Print the data that follows exactly.

___ Information given ___

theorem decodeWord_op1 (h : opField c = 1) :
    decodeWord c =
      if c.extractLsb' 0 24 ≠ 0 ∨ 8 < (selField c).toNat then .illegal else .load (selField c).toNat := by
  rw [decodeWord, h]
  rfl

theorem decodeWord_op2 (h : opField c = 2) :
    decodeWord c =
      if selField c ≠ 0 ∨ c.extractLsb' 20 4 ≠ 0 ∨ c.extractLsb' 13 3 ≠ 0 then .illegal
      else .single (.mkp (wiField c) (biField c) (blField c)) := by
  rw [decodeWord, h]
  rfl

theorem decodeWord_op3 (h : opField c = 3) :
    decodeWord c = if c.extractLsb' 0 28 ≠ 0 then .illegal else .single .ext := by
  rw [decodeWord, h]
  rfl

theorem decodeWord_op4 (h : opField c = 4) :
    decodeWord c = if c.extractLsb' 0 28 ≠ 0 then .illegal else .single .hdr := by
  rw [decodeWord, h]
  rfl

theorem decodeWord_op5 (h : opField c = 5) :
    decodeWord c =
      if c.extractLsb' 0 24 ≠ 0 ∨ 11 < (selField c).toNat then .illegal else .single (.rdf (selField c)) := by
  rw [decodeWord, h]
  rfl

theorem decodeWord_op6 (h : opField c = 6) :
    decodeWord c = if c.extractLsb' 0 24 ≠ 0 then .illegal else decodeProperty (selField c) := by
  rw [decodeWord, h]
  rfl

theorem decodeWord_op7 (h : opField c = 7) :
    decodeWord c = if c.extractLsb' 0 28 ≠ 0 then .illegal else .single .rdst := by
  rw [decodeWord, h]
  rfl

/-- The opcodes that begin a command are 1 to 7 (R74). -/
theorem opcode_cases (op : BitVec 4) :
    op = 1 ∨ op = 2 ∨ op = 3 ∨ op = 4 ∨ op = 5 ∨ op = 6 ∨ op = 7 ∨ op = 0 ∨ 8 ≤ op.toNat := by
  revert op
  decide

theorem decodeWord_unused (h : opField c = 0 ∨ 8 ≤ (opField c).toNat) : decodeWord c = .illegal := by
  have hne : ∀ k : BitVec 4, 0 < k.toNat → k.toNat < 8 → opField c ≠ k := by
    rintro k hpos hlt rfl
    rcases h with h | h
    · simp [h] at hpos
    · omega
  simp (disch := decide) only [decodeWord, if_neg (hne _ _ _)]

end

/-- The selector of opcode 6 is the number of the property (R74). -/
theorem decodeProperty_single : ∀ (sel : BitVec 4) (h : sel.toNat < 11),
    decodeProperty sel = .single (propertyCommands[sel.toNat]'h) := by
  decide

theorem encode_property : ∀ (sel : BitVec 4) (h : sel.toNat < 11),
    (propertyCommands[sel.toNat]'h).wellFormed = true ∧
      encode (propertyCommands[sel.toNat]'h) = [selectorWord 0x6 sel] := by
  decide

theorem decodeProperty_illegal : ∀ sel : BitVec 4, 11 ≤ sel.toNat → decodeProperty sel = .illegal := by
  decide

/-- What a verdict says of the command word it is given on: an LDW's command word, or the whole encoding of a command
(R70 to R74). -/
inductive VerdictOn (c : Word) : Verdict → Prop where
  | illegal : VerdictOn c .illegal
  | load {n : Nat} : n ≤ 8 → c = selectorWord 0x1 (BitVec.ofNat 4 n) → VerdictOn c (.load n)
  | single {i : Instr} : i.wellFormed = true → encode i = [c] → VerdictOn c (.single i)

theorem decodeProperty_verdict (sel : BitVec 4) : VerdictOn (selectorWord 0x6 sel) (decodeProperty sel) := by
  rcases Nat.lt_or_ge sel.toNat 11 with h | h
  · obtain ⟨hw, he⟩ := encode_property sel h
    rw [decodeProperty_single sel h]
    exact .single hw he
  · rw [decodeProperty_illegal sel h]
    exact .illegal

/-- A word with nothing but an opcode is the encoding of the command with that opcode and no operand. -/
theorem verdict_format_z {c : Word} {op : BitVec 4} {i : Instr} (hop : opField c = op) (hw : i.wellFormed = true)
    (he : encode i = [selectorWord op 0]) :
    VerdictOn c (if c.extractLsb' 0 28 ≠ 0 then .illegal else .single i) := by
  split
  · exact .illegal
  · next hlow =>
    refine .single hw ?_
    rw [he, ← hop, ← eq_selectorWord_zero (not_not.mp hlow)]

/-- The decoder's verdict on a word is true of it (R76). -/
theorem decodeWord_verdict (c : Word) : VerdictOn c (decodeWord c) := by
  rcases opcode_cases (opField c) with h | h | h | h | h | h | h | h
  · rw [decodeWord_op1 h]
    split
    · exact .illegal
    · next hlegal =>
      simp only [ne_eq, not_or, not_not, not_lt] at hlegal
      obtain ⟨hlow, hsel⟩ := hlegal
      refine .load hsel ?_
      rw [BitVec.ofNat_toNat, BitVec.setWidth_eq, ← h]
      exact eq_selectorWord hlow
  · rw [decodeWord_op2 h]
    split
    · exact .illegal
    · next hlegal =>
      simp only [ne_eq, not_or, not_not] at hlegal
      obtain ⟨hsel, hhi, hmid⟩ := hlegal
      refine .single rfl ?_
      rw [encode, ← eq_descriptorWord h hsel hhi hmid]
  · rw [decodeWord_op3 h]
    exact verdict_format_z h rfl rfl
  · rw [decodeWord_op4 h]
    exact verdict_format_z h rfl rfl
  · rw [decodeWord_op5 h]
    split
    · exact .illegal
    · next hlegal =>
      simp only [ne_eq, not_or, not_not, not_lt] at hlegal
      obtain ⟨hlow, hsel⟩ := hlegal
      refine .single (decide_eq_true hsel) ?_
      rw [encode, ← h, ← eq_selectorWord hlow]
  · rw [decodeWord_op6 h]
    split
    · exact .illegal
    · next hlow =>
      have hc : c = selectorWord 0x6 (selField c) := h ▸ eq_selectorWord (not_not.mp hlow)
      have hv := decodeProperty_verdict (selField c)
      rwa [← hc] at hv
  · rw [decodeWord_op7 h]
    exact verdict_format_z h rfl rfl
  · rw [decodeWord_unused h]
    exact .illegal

___

- [The answer]
theorem decodeWord_op1 (h : opField c = 1) :
    decodeWord c =
      if c.extractLsb' 0 24 ≠ 0 ∨ 8 < (selField c).toNat then .illegal else .load (selField c).toNat := by
  rw [decodeWord, h]
  rfl

theorem decodeWord_op2 (h : opField c = 2) :
    decodeWord c =
      if selField c ≠ 0 ∨ c.extractLsb' 20 4 ≠ 0 ∨ c.extractLsb' 13 3 ≠ 0 then .illegal
      else .single (.mkp (wiField c) (biField c) (blField c)) := by
  rw [decodeWord, h]
  rfl

theorem decodeWord_op3 (h : opField c = 3) :
    decodeWord c = if c.extractLsb' 0 28 ≠ 0 then .illegal else .single .ext := by
  rw [decodeWord, h]
  rfl

theorem decodeWord_op4 (h : opField c = 4) :
    decodeWord c = if c.extractLsb' 0 28 ≠ 0 then .illegal else .single .hdr := by
  rw [decodeWord, h]
  rfl

theorem decodeWord_op5 (h : opField c = 5) :
    decodeWord c =
      if c.extractLsb' 0 24 ≠ 0 ∨ 11 < (selField c).toNat then .illegal else .single (.rdf (selField c)) := by
  rw [decodeWord, h]
  rfl

theorem decodeWord_op6 (h : opField c = 6) :
    decodeWord c = if c.extractLsb' 0 24 ≠ 0 then .illegal else decodeProperty (selField c) := by
  rw [decodeWord, h]
  rfl

theorem decodeWord_op7 (h : opField c = 7) :
    decodeWord c = if c.extractLsb' 0 28 ≠ 0 then .illegal else .single .rdst := by
  rw [decodeWord, h]
  rfl

/-- The opcodes that begin a command are 1 to 7 (R74). -/
theorem opcode_cases (op : BitVec 4) :
    op = 1 ∨ op = 2 ∨ op = 3 ∨ op = 4 ∨ op = 5 ∨ op = 6 ∨ op = 7 ∨ op = 0 ∨ 8 ≤ op.toNat := by
  revert op
  decide

theorem decodeWord_unused (h : opField c = 0 ∨ 8 ≤ (opField c).toNat) : decodeWord c = .illegal := by
  have hne : ∀ k : BitVec 4, 0 < k.toNat → k.toNat < 8 → opField c ≠ k := by
    rintro k hpos hlt rfl
    rcases h with h | h
    · simp [h] at hpos
    · omega
  simp (disch := decide) only [decodeWord, if_neg (hne _ _ _)]

end

/-- The selector of opcode 6 is the number of the property (R74). -/
theorem decodeProperty_single : ∀ (sel : BitVec 4) (h : sel.toNat < 11),
    decodeProperty sel = .single (propertyCommands[sel.toNat]'h) := by
  decide

theorem encode_property : ∀ (sel : BitVec 4) (h : sel.toNat < 11),
    (propertyCommands[sel.toNat]'h).wellFormed = true ∧
      encode (propertyCommands[sel.toNat]'h) = [selectorWord 0x6 sel] := by
  decide

theorem decodeProperty_illegal : ∀ sel : BitVec 4, 11 ≤ sel.toNat → decodeProperty sel = .illegal := by
  decide

/-- What a verdict says of the command word it is given on: an LDW's command word, or the whole encoding of a command
(R70 to R74). -/
inductive VerdictOn (c : Word) : Verdict → Prop where
  | illegal : VerdictOn c .illegal
  | load {n : Nat} : n ≤ 8 → c = selectorWord 0x1 (BitVec.ofNat 4 n) → VerdictOn c (.load n)
  | single {i : Instr} : i.wellFormed = true → encode i = [c] → VerdictOn c (.single i)

theorem decodeProperty_verdict (sel : BitVec 4) : VerdictOn (selectorWord 0x6 sel) (decodeProperty sel) := by
  rcases Nat.lt_or_ge sel.toNat 11 with h | h
  · obtain ⟨hw, he⟩ := encode_property sel h
    rw [decodeProperty_single sel h]
    exact .single hw he
  · rw [decodeProperty_illegal sel h]
    exact .illegal

/-- A word with nothing but an opcode is the encoding of the command with that opcode and no operand. -/
theorem verdict_format_z {c : Word} {op : BitVec 4} {i : Instr} (hop : opField c = op) (hw : i.wellFormed = true)
    (he : encode i = [selectorWord op 0]) :
    VerdictOn c (if c.extractLsb' 0 28 ≠ 0 then .illegal else .single i) := by
  split
  · exact .illegal
  · next hlow =>
    refine .single hw ?_
    rw [he, ← hop, ← eq_selectorWord_zero (not_not.mp hlow)]

/-- The decoder's verdict on a word is true of it (R76). -/
theorem decodeWord_verdict (c : Word) : VerdictOn c (decodeWord c) := by
  rcases opcode_cases (opField c) with h | h | h | h | h | h | h | h
  · rw [decodeWord_op1 h]
    split
    · exact .illegal
    · next hlegal =>
      simp only [ne_eq, not_or, not_not, not_lt] at hlegal
      obtain ⟨hlow, hsel⟩ := hlegal
      refine .load hsel ?_
      rw [BitVec.ofNat_toNat, BitVec.setWidth_eq, ← h]
      exact eq_selectorWord hlow
  · rw [decodeWord_op2 h]
    split
    · exact .illegal
    · next hlegal =>
      simp only [ne_eq, not_or, not_not] at hlegal
      obtain ⟨hsel, hhi, hmid⟩ := hlegal
      refine .single rfl ?_
      rw [encode, ← eq_descriptorWord h hsel hhi hmid]
  · rw [decodeWord_op3 h]
    exact verdict_format_z h rfl rfl
  · rw [decodeWord_op4 h]
    exact verdict_format_z h rfl rfl
  · rw [decodeWord_op5 h]
    split
    · exact .illegal
    · next hlegal =>
      simp only [ne_eq, not_or, not_not, not_lt] at hlegal
      obtain ⟨hlow, hsel⟩ := hlegal
      refine .single (decide_eq_true hsel) ?_
      rw [encode, ← h, ← eq_selectorWord hlow]
  · rw [decodeWord_op6 h]
    split
    · exact .illegal
    · next hlow =>
      have hc : c = selectorWord 0x6 (selField c) := h ▸ eq_selectorWord (not_not.mp hlow)
      have hv := decodeProperty_verdict (selField c)
      rwa [← hc] at hv
  · rw [decodeWord_op7 h]
    exact verdict_format_z h rfl rfl
  · rw [decodeWord_unused h]
    exact .illegal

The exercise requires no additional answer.